Double Chocolate Lovehandles

Have you ever had one of those days (okay, fine, months) when all you want to do is ravenously devour all forms of chocolate? Do you ever have those mornings  when you weigh yourself and swear off all food for the next seven days in order to get back down to your normal weight? Well, my friends, I have those months and mornings all the time. Everyday, in fact.

As you may have noticed by now, I simply adore chocolate... especially brownies. The problem with brownies, though, is that each batch only makes about 16 squares, thereby forcing you to consume a portion of cellulite-in-the-making that may be satisfying to the taste buds, but not to your pants, which barely even button when laying down on your bed, sucking in your stomach, by the way. That's why I was determined to make something that tasted like a brownie, but was only a portion of the size. A smaller portion, to be exact.

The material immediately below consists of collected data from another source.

-- ==== Sys2Proof/Machine/SwatchOps.lean ====
section
/-!
DEFINITION. The Swatch recorder's shared operations (chapter 12): segments, rows, records, measurements, and what a
fire does. Instants are counted in 2^-24 s of TAI.
-/
namespace Sys2Proof.Machine

/-! ### Profiles and their derived quantities (R410, R411) -/

def profileRun (l : Lane) (p : Nat) : ProfileRun := tgetD l.swatch.profiles p .zero
def setProfile (p : Nat) (r : ProfileRun) (l : Lane) : Lane :=
  { l with swatch := { l.swatch with profiles := tput l.swatch.profiles p r } }
def profileCfg (l : Lane) (p : Nat) : Option ProfileCfg := tget l.cfg.profiles p
def triggerRun (l : Lane) (i : Nat) : TriggerRun := tgetD l.swatch.triggers i .zero
def setTrigger (i : Nat) (r : TriggerRun) (l : Lane) : Lane :=
  { l with swatch := { l.swatch with triggers := tput l.swatch.triggers i r } }
/-- The records of the index; the mirror in flash holds one entry per KEPT record (R603, R615). -/
def withRecords (t : Table Record) (l : Lane) : Lane :=
  { l with
    swatch := { l.swatch with records := t }
    boot := { l.boot with swatchMirror := t.filter (fun e => !e.2.opened && e.2.flags.getLsbD 5) } }

def setRecord (r : Record) (l : Lane) : Lane := withRecords (tput l.swatch.records r.id r) l

/-- A channel is complex (R105). -/
def channelComplex (l : Lane) (id ch : Nat) : Bool :=
  match tget l.cfg.streams id with
  | none => false
  | some c =>
    match c.part with
    | .pmu _ => ch < 64
    | .sv _ => ch < 8
    | .derived _ kinds => kinds.getD ch 0 == 1
    | _ => false

/-- A channel holds a word and no FP32 number (R105). -/
def channelWord (l : Lane) (id ch : Nat) : Bool :=
  match tget l.cfg.streams id with
  | none => false
  | some c =>
    match c.part with
    | .pmu _ => 112 ≤ ch
    | .derived _ kinds => kinds.getD ch 0 == 3
    | .legacy p => (p.points[ch]?).any (fun x => x.kind != 3)
    | _ => false

/-- The words of a profile's channel entry: two for a complex channel. -/
def entryWords (l : Lane) (c : ProfileCfg) (e : Nat × Nat) : Nat := if c.phasor && channelComplex l e.1 e.2 then 2 else 1

def rateEff (c : ProfileCfg) : Nat := c.rate / c.avgN
def rowsOfMs (c : ProfileCfg) (ms : Nat) : Nat := (ms * rateEff c + 999) / 1000
def rowBytes (l : Lane) (c : ProfileCfg) : Nat :=
  (16 + 4 * (c.channels.map (entryWords l c)).sum + 7) / 8 * 8
def segSize (l : Lane) : Nat := 2 ^ l.swatch.segShift
def segCount (l : Lane) : Nat := 2 ^ 20 * l.swatch.poolMib / segSize l
def rowsPerSeg (l : Lane) (c : ProfileCfg) : Nat := (segSize l - 64) / rowBytes l c
def ringSegments (l : Lane) (c : ProfileCfg) : Nat := (rowsOfMs c c.preMs + rowsPerSeg l c - 1) / rowsPerSeg l c + 1
def writeRate (l : Lane) (c : ProfileCfg) : Nat := rateEff c * rowBytes l c

/-- The instant of row n (R212, R414): n × avg_n / rate, rounded as fine tags are. -/
def rowInstant (rate avg n : Nat) : Int :=
  ((n * avg / rate * 2 ^ 24 + (n * avg % rate * 2 ^ 24 + rate / 2) / rate : Nat) : Int)

/-- The row n with t_n ≤ T < t_(n+1) (R423). -/
def rowOf (c : ProfileCfg) (t : Int) : Nat :=
  let n0 := t.toNat * rateEff c / 2 ^ 24
  ([n0 + 1, n0].find? (fun n => decide (rowInstant c.rate c.avgN n ≤ t))).getD (n0 - 1)

/-- The first row at or after an instant. -/
def rowFrom (c : ProfileCfg) (t : Int) : Nat :=
  let n := rowOf c t
  if t ≤ rowInstant c.rate c.avgN n then n else n + 1

/-! ### Segments (R408, R422) -/

def segOf (l : Lane) (s : Nat) : Option Segment := tget l.swatch.segments s
def setSeg (s : Nat) (x : Segment) (l : Lane) : Lane := { l with swatch := { l.swatch with segments := tput l.swatch.segments s x } }
def freeSegs (ss : List Nat) (l : Lane) : Lane :=
  { l with swatch := { l.swatch with segments := l.swatch.segments.filter (fun e => !ss.contains e.1) } }
def segRows (l : Lane) (s : Nat) : List Row := ((segOf l s).map (·.rows)).getD []

/-- An empty segment of a profile's ring. -/
def blankSeg (l : Lane) (p : Nat) (c : ProfileCfg) (shift : Nat) : Segment :=
  { state := .ring, profile := p, recordId := 0, ordinal := 0, next := none, startRow := 0, shift := shift, rate := c.rate
    avgN := c.avgN, rowBytes := rowBytes l c, channelCount := c.channels.length, trigRow := none, last := false, rows := [] }

/-- The first of `k` segments from `i` on that holds nothing. -/
def freeFrom (l : Lane) (i : Nat) : Nat → Option Nat
  | 0 => none
  | k + 1 => if (segOf l i).isNone then some i else freeFrom l (i + 1) k

def freeSegment (l : Lane) : Option Nat := freeFrom l 0 (segCount l)

/-- A completed record that is not kept and holds segments (R408). -/
def isDone (r : Record) : Bool := !r.opened && !r.flags.getLsbD 5 && !r.segments.isEmpty

/-- A record's segments and its index entry go (R422, R439). -/
def dropRecord (id : Nat) (l : Lane) : Lane :=
  match tget l.swatch.records id with
  | none => l
  | some r =>
    let l1 := freeSegs r.segments l
    withRecords (tdel l1.swatch.records id) l1

/-- R422: a FREE segment, else one of the DONE record with the lowest id when `recycle` is set. -/
def takeSegment (recycle : Bool) (l : Lane) : Option (Nat × Lane) :=
  match freeSegment l with
  | some s => some (s, l)
  | none =>
    if recycle then
      match l.swatch.records.find? (fun e => isDone e.2) with
      | some e => (freeSegment (dropRecord e.1 l)).map (fun s => (s, dropRecord e.1 l))
      | none => none
    else none

/-- Brings a profile's ring up by `k` segments; none where they cannot be taken. -/
def takeRing (p : Nat) (c : ProfileCfg) : Nat → Lane → Option Lane
  | 0, l => some l
  | k + 1, l =>
    match takeSegment c.recycle l with
    | none => none
    | some (s, l1) =>
      let r := profileRun l1 p
      takeRing p c k (setProfile p { r with ring := r.ring ++ [s] } (setSeg s (blankSeg l1 p c r.shift) l1))

/-- The ring's segments are FREE again (R413). -/
def freeRing (p : Nat) (l : Lane) : Lane :=
  let r := profileRun l p
  setProfile p { r with ring := [] } (freeSegs r.ring l)

/-- The ring restarts empty (R413, R426, R435). -/
def emptyRing (p : Nat) (l : Lane) : Lane :=
  (profileRun l p).ring.foldl (fun acc s =>
    match segOf acc s with
    | some x => setSeg s { x with rows := [] } acc
    | none => acc) l

/-- A segment takes one more row of this shift: it has room, and one row rate (R425, R430). -/
def segTakes (per shift : Nat) (x : Segment) : Bool := x.rows.length < per && (x.rows.isEmpty || x.shift == shift)

def addRow (s shift : Nat) (row : Row) (l : Lane) : Lane :=
  match segOf l s with
  | some x => setSeg s { x with shift := shift, rows := x.rows ++ [row] } l
  | none => l

/-- A row of an ARMED profile: into the ring's segment in use, the next unused one, or the oldest, which is cleared. -/
def writeRing (p : Nat) (c : ProfileCfg) (shift : Nat) (row : Row) (l : Lane) : Lane :=
  let r := profileRun l p
  let used := r.ring.takeWhile (fun s => !(segRows l s).isEmpty)
  let per := rowsPerSeg l c
  match used.getLast? with
  | some s =>
    if (segOf l s).any (segTakes per shift) then addRow s shift row l
    else
      match r.ring.drop used.length with
      | u :: _ => addRow u shift row l
      | [] =>
        match r.ring with
        | o :: t => addRow o shift row (setSeg o (blankSeg l p c shift) (setProfile p { r with ring := t ++ [o] } l))
        | [] => l
  | none =>
    match r.ring with
    | s :: _ => addRow s shift row l
    | [] => l

/-! ### Numbers of words -/

/-- An FP32 word for comparison: none for a NaN, an infinity beyond every number. -/
def trigRat (w : Word) : Option Rat :=
  match Fp.ofWord w with
  | .nan => none
  | .inf neg => some (if neg then -(2 ^ 200 : Nat) else ((2 ^ 200 : Nat) : Rat))
  | _ => some ((fp32ToRat w).getD 0)

/-- The component of a value (R410): 0 real, 1 magnitude, 2 angle in degrees, 3 imaginary of a complex value. -/
def component (k : Nat) (w0 w1 : Word) : Word :=
  match k with
  | 1 => Config.polarMag w0 w1
  | 2 => Config.angleDeg w0 w1
  | 3 => w1
  | _ => w0

/-- Wrap into (−180, 180]. -/
def wrapDeg (x : Rat) : Rat := x - 360 * ((x - 180) / 360).ceil

/-- The crossing of bound B between the last false and the first true value (R418). -/
def crossing (b : Word) (a x : TrigVal) : Int :=
  let num := (fp32ToRat (fpSub b a.w0)).getD 0
  let den := (fp32ToRat (fpSub x.w0 a.w0)).getD 0
  let phi := if den = 0 then (0 : Rat) else (fp32ToRat (fpOfRat (num / den))).getD 0
  a.at_ + (phi * (x.at_ - a.at_)).floor

/-- The skew s of a channel (R421), in fine units. -/
def skewOf (l : Lane) (stream ch : Nat) : Int :=
  let t := tgetD l.cfg.skews stream .zero
  ((t.stream + tgetD t.channels ch 0) * (2 ^ 24 : Nat) + 500000000) / 1000000000

/-! ### Measurements (R429) -/

/-- The largest or smallest of instants with numbers; of equals the first. -/
def extreme (better : Rat → Rat → Bool) : List (Int × Rat × Word) → Option (Int × Rat × Word)
  | [] => none
  | x :: t =>
    match extreme better t with
    | none => some x
    | some y => if better y.2.1 x.2.1 then some y else some x

/-- Successive pairs. -/
def pairs {α : Type} (xs : List α) : List (α × α) := xs.zip xs.tail

/-- The positive-going zero crossings of a sequence of values. -/
def zeroCrossings (vs : List TrigVal) : List Int :=
  (pairs vs).filterMap (fun (a, b) => if !fpLt 0 a.w0 && fpLt 0 b.w0 then some (crossing 0 a b) else none)

/-- Seconds between two instants. -/
def secondsBetween (a b : Int) : Rat := mkRat (b - a) (2 ^ 24)

/-- The value and instant of a measurement over the inputs of its channel, in order (R429); none without a usable
value. `rate` counts inputs per second. -/
def measureValue (e : MeasEntry) (rate : Nat) (vs : List (TrigVal × Word)) : Option (Word × Option Int) :=
  let xs := vs.filterMap (fun v => (trigRat v.2).map (fun r => (v.1.at_, r, v.2)))
  match e.kind with
  | 0 => (extreme (fun a b => decide (a < b)) xs).map (fun x => (x.2.2, some x.1))
  | 1 => (extreme (fun a b => decide (b < a)) xs).map (fun x => (x.2.2, some x.1))
  | 2 => if xs.isEmpty then none else some (Config.rmsOf (xs.map (·.2.2)), none)
  | 5 =>
    let ds := (pairs xs).filterMap (fun (a, b) =>
      if a.1 = b.1 then none else some (b.1, (b.2.1 - a.2.1) / secondsBetween a.1 b.1, (0 : Word)))
    (extreme (fun a b => decide (ratAbs b < ratAbs a)) ds).map (fun x => (fpOfRat x.2.1, some x.1))
  | 6 =>
    let ds := (pairs (pairs xs)).map (fun (p, q) => (q.2.1, wrapDeg (q.2.2.1 - 2 * q.1.2.1 + p.1.2.1), (0 : Word)))
    (extreme (fun a b => decide (ratAbs b < ratAbs a)) ds).map (fun x => (fpOfRat x.2.1, some x.1))
  | 7 =>
    let above := xs.filter (fun x => (trigRat e.threshold).any (fun h => decide (h < x.2.1)))
    if xs.isEmpty then none else some (fpOfRat (mkRat (above.length : Nat) rate), above.head?.map (·.1))
  | _ =>
    let cs := zeroCrossings (vs.map (·.1))
    match cs.head?, cs.getLast? with
    | some a, some b =>
      if a = b then none
      else
        let hz := ((cs.length - 1 : Nat) : Rat) / secondsBetween a b
        some (fpOfRat (if e.kind = 3 then hz else 1 / hz), some a)
    | _, _ => none

/-- One measurement of a record: value and offset from T, corrected for skew (R421, R429). -/
def measureEntry (l : Lane) (c : ProfileCfg) (t : Int) (inputs : List SrcVal) (e : MeasEntry) : Word × Int :=
  let vs := (inputs.filter (fun x => x.ch == e.channel)).map (fun x =>
    ({ at_ := x.at_, w0 := x.w0, w1 := x.w1 : TrigVal },
     if e.kind = 6 then Config.angleDeg x.w0 x.w1 else component e.component x.w0 x.w1))
  let entry := c.channels.getD e.channel (0, 0)
  match measureValue e c.rate vs with
  | none => (fpNan, 0)
  | some (w, none) => (w, 0)
  | some (w, some at_) => (w, at_ - skewOf l entry.1 entry.2 - t)

/-! ### The end of a record (R426, R434) -/

/-- Flag bits of the index entry (R434). -/
def setFlag (b : Nat) (on : Bool) (f : BitVec 16) : BitVec 16 := if on then f ||| BitVec.ofNat 16 (2 ^ b) else f

/-- The rows of a record, with the shift of each (R423, R432). -/
def recordRows (l : Lane) (r : Record) : List (Row × Nat) :=
  (r.segments.flatMap (fun s => ((segOf l s).map (fun x => x.rows.map (fun y => (y, x.shift)))).getD [])).filter
    (fun x => decide (r.firstRow < x.1.n + 2 ^ x.2) && decide (x.1.n ≤ r.lastRow))

/-- The segments of a record that holds T, and its last (R432). -/
def sealSegs (r : Record) (state : SegState) (l : Lane) : Lane :=
  r.segments.zipIdx.foldl (fun acc (s, i) =>
    match segOf acc s with
    | none => acc
    | some x =>
      let hold := x.rows.zipIdx.find? (fun y => decide (y.1.n ≤ r.triggerRow) && decide (r.triggerRow < y.1.n + 2 ^ x.shift))
      setSeg s { x with state := state, last := decide (i + 1 = r.segments.length), trigRow := hold.map (·.2) } acc) l

/-- Segments of kept records. -/
def keptSegs (l : Lane) : Nat := (l.swatch.segments.filter (fun e => e.2.state == .kept)).length

/-- KEPT segments would stay within three quarters of the pool (R438). -/
def keepFits (l : Lane) (r : Record) : Bool := 4 * (keptSegs l + r.segments.length) ≤ 3 * segCount l

/-- The requests that wait for a record's index entry reply with its id (R436). -/
def answerCommands (id : Nat) (l : Lane) : Lane :=
  let mine := l.swatch.commands.filter (fun x => x.2.1 == id)
  let l1 := { l with swatch := { l.swatch with commands := l.swatch.commands.filter (fun x => x.2.1 != id) } }
  mine.foldl (fun acc x => postReply x.1 .ok false (le 4 id ++ zeros 4) acc) l1

/-- The profile after its record (R426): a single one is DISARMED and releases its ring; a continuous one waits for
its re-arm. -/
def afterRecord (p : Nat) (l : Lane) : Lane :=
  let r := profileRun l p
  match r.state, (profileCfg l p) with
  | .recording, some c =>
    if c.single then
      freeRing p (setProfile p { r with state := .disarmed, record := none, inputs := [], half := [] }
        { l with cfg := { l.cfg with profiles := tput l.cfg.profiles p { c with armed := false } } })
    else setProfile p { r with record := none } l
  | _, _ => setProfile p { r with record := none, inputs := [], half := [] } l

The brownie cookie. I won't tell you that I consumed fewer calories than I would have had I made real brownies, but I will tell you that every delicious bite was totally worth it. I basically subsisted off these and salty ghetto noodles during the recent snow storm, but ended giving away two dozen to my gracious neighbors who helped me to dig my car out from behind a five-foot snow bank. True story, my friends. It's a darn good thing I gave them away, too because after consuming over a dozen on my own, I was beginning to wonder if I had ANY self-control. I mean seriously-- what girl eats a dozen cookies when she has the ability to sip on an avocado smoothie before it rots in a non-working fridge? A single girl who doesn't have anyone to look sexy for, that's who.

I didn't take cookies because I forgot. So sorry to have inconvenienced you.

Anyway, let's go on, shall we? These cookies are really delicious, but really rich, so watch out now! I tried these when they were warm (against my better judgement because I'm not a fan of warm cookies), and thought they were icky. Once I let them solidify, though, I decided that they were as tasty as can be and definitely blog-worthy. So what are you waiting for? Make 'em!

One last thing... I should warn you that the dough is effing amazing. I actually reserved a container of raw dough for snacking on later. A wise decision.

2/3 cup unsalted butter
1 1/2 cups brown sugar
2 eggs
1 tsp vanilla
1 1/2 cups flour
1/3 cup cocoa powder
1/4 tsp baking soda
1/2 tsp salt
2 cups chocolate chips

1. Preheat oven to 375'.

2. In a large bowl, cream together the butter and brown sugar. Incorporate eggs and vanilla.

3. In another bowl, sift together flour, baking powder, salt, and baking soda.

4. Slowly add the dry ingredients to the wet. Add chocolate chips. Taste the dough. It's so delicious, right?

5. Drop by tablespoonfuls onto ungreased cookie sheets and bake for 10-12 minutes. I say 10-12, but mine definitely took 12 minutes.

6. Allow to cool slightly before moving to cooling racks. I always store my cookies in the fridge to extend their shelf life. It works amazingly well.